The species Xanthomonas campestris has encompassed numerous pathovars, which are assemblages of strains sharing similar host ranges and pathology. With the advent of cheap and easy molecular sequencing, it has become apparent that there is great genetic heterogeneity among strains classified as X. campestris and at least 38 species have been described for this genus [64]. Previous studies [4,8,10,12,65] have highlighted that many pathovars classified within X. campestris are more closely related to other Xanthomonas species than to the type strain of X. campestris.

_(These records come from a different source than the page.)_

/-- The snapshot region: an entry of purpose snapshot of at least 256 KiB. -/
def State.snapRegion (s : State) : Bool := s.regions.any fun e => e.2.purpose == .snapshot && decide (1 ≤ e.2.length)

/-- Units in a scope: the wardens that exist, without the routers. -/
def State.snapUnits (s : State) (sc : SnapScope) : List AgentIx :=
  let ws := s.allAgents.filter fun a => a.agent.val != 31
  match sc with
  | .package => ws
  | .partitions m => ws.filter fun a => decide (a.die.val < 8) && m.getLsbD (s.partOfDie a.die.val).val
  | .tiles ts => ts.map tileAgent

/-- HRT_SNAP_STATUS keeps how many units of the last snapshot gave no answer or were reset before they were read (R252, R257). -/
def State.countMissed (s : State) : State :=
  match s.esc.snaps.find? fun x => x.num == s.esc.snapCount && x.st != 0 with
  | some x => { s with esc := { s.esc with snapMissed := x.noresp.length + x.lost.length } }
  | none => s

/-- A snapshot that fills goes on: the Hearth reads its units in order, with at most eight outstanding (R251). -/
def State.moveSnap (s : State) (b : Nat) (x : Snap) : State :=
  let was := (s.snap b).todo.take 8
  ((s.setSnap b x).each ((x.todo.take 8).filter fun a => !was.contains a) fun s a => s.send a .snapshotRead 100).countMissed

/-- SNAPSHOT: claims a free buffer in arrival order and starts reading. -/
def serveSnapshot (sc : SnapScope) (p : Pend) (s : State) : State :=
  s.serveAs p true none fun s =>
    if !s.snapRegion then s.fail p .badRegion
    else match (List.range 2).find? fun b => (s.snap b).st == 0 with
      | none => s.fail p .busy
      | some b =>
        let held := (s.esc.reset.map fun r => r.phase == .holding).getD false
        let s1 := { s with esc := { s.esc with snapCount := s.esc.snapCount + 1 } }
        (s1.moveSnap b { st := 1, num := s1.esc.snapCount, scope := sc, t0 := s.time.tb, epoch := s.plan.epoch, gen := s.esc.gen
                         trigger := if held then s.reg HRT_ESC_CAUSE else 0
                         todo := s.snapUnits sc }).ok p [BitVec.ofNat 32 b, BitVec.ofNat 32 s1.esc.snapCount]

/-- The read of a unit is over without an answer: its message is outstanding no more. -/
def State.dropRead (s : State) (a : AgentIx) : State :=
  match tget s.bus.out (agentKey a * 4 + 3) [] with
  | m :: _ => if m.bell = .snapshotRead then s.answered a 3 else s
  | [] => s

/-- SNAPSHOT_UNIT_TIMEOUT. -/
def doSnapshotUnitTimeout (b : Fin 2) (a : AgentIx) (s : State) : State :=
  let x := s.snap b.val
  if x.st = 1 ∧ x.todo.contains a then (s.dropRead a).moveSnap b.val { x with todo := x.todo.erase a, noresp := x.noresp ++ [a] } else s

/-- The stop instant of a domain as a 64-bit value: grid count and cycle, zero when not stopped (R397). -/
def State.instantOf (s : State) (d : Nat) : Nat :=
  match tget? s.hl.instants d with
  | some (g, c) => g * 2 ^ 16 + c % 2 ^ 16
  | none => 0

/-- Clock domain of a unit. -/
def State.domainOfUnit (s : State) (a : AgentIx) : Nat :=
  match s.unitOf a with
  | (1, n) => regionOfTile (tileIx n)
  | (2, n) => 16 + n / s.perDie
  | (3, n) => 24 + n / 3
  | _ => 40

Consequently, recent taxonomic revisions have transferred many X. campestris pathovars into different species [10,11,12,66]. Nevertheless, there remain X. campestris pathovars whose taxonomy remains to be resolved in the light of genetic and genomic evidence.
Here, the results of our genome sequencing and phylogenomic analysis are consistent with recently published taxonomic revisions that place pathovars merremiae and trichodesmae within X. citri and pathovars alangii and physalidis in X. euvesicatoria [10]. These results further support the transfer of pathovar passiflorae within X. phaseoli and a further 20 pathovars into X. euvesicatoria.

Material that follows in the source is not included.